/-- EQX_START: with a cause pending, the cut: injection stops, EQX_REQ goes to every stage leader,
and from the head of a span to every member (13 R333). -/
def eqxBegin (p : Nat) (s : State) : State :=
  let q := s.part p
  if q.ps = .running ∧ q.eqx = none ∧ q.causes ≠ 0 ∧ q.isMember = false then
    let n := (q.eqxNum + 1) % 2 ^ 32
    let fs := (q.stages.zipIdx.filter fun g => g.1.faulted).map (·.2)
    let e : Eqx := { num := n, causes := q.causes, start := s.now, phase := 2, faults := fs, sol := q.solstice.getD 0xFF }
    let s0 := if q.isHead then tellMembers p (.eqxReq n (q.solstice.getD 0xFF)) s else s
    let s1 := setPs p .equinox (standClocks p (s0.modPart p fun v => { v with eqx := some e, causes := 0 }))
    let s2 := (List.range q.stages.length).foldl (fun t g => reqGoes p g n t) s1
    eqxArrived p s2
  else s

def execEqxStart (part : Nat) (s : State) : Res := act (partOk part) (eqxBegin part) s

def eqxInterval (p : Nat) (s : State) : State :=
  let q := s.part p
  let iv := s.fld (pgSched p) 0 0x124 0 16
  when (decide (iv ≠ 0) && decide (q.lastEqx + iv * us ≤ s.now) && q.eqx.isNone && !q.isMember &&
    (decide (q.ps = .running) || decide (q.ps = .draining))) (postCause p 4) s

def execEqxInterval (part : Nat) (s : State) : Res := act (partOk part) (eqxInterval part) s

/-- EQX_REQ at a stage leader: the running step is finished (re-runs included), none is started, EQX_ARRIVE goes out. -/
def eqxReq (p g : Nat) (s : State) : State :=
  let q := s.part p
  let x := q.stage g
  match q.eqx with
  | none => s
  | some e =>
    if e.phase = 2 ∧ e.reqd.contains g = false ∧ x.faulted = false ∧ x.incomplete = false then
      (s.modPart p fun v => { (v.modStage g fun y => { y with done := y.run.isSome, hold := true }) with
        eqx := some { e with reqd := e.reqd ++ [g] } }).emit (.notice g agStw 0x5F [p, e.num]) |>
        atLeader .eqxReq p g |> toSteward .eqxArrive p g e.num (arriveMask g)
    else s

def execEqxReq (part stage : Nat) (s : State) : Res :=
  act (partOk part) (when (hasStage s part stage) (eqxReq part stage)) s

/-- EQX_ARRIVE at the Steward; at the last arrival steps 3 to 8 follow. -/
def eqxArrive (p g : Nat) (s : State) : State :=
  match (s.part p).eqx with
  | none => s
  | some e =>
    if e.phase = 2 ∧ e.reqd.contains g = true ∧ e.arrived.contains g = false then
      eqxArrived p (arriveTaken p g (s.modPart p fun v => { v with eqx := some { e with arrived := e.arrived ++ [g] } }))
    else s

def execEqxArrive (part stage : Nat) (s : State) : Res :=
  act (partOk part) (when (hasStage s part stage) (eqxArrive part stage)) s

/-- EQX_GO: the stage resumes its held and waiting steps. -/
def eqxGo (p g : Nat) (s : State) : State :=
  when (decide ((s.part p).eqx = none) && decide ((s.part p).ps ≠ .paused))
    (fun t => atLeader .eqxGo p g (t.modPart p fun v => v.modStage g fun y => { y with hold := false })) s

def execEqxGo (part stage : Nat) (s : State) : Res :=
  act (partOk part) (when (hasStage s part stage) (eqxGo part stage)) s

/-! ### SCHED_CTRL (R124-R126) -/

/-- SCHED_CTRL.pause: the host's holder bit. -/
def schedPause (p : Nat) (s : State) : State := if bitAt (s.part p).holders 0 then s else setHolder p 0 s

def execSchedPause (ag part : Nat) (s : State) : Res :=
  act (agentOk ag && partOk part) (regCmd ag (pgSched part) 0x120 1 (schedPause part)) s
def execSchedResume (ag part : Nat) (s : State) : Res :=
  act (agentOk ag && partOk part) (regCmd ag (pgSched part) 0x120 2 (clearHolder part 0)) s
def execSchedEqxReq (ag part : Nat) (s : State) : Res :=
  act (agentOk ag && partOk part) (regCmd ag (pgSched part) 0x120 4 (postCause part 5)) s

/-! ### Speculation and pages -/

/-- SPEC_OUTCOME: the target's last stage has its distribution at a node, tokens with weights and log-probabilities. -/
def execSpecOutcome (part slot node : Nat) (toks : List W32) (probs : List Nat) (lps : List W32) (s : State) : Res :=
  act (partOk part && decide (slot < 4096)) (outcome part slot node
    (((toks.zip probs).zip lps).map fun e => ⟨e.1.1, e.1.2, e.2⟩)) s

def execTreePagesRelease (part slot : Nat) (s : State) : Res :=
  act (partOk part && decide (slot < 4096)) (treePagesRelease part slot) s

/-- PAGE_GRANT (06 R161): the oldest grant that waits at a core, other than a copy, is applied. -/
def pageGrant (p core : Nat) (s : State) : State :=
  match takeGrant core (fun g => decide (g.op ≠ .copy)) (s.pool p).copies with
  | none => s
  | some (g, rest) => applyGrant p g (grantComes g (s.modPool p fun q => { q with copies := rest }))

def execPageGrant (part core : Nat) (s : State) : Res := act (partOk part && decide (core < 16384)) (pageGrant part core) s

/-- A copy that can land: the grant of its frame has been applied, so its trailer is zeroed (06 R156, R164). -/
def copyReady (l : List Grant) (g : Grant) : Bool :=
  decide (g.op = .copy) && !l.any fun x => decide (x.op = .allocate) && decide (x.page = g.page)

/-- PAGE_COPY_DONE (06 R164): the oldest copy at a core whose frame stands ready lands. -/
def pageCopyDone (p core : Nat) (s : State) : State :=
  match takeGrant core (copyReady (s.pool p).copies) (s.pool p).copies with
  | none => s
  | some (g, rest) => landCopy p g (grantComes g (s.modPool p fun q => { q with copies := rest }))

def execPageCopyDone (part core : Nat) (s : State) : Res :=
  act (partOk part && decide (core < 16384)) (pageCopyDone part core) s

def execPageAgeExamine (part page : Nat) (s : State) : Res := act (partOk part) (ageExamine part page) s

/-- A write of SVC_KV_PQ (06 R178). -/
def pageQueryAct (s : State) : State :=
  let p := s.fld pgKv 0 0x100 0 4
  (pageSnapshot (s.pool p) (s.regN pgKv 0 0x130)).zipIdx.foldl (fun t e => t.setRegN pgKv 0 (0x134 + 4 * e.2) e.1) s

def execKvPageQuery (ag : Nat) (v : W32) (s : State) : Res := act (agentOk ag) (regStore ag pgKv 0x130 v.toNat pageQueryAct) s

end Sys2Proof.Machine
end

+===+

About this exercise.
Using the listing above, report each line that mentions the word "solstice".

Task solution.
    let e : Eqx := { num := n, causes := q.causes, start := s.now, phase := 2, faults := fs, sol := q.solstice.getD 0xFF }
    let s0 := if q.isHead then tellMembers p (.eqxReq n (q.solstice.getD 0xFF)) s else s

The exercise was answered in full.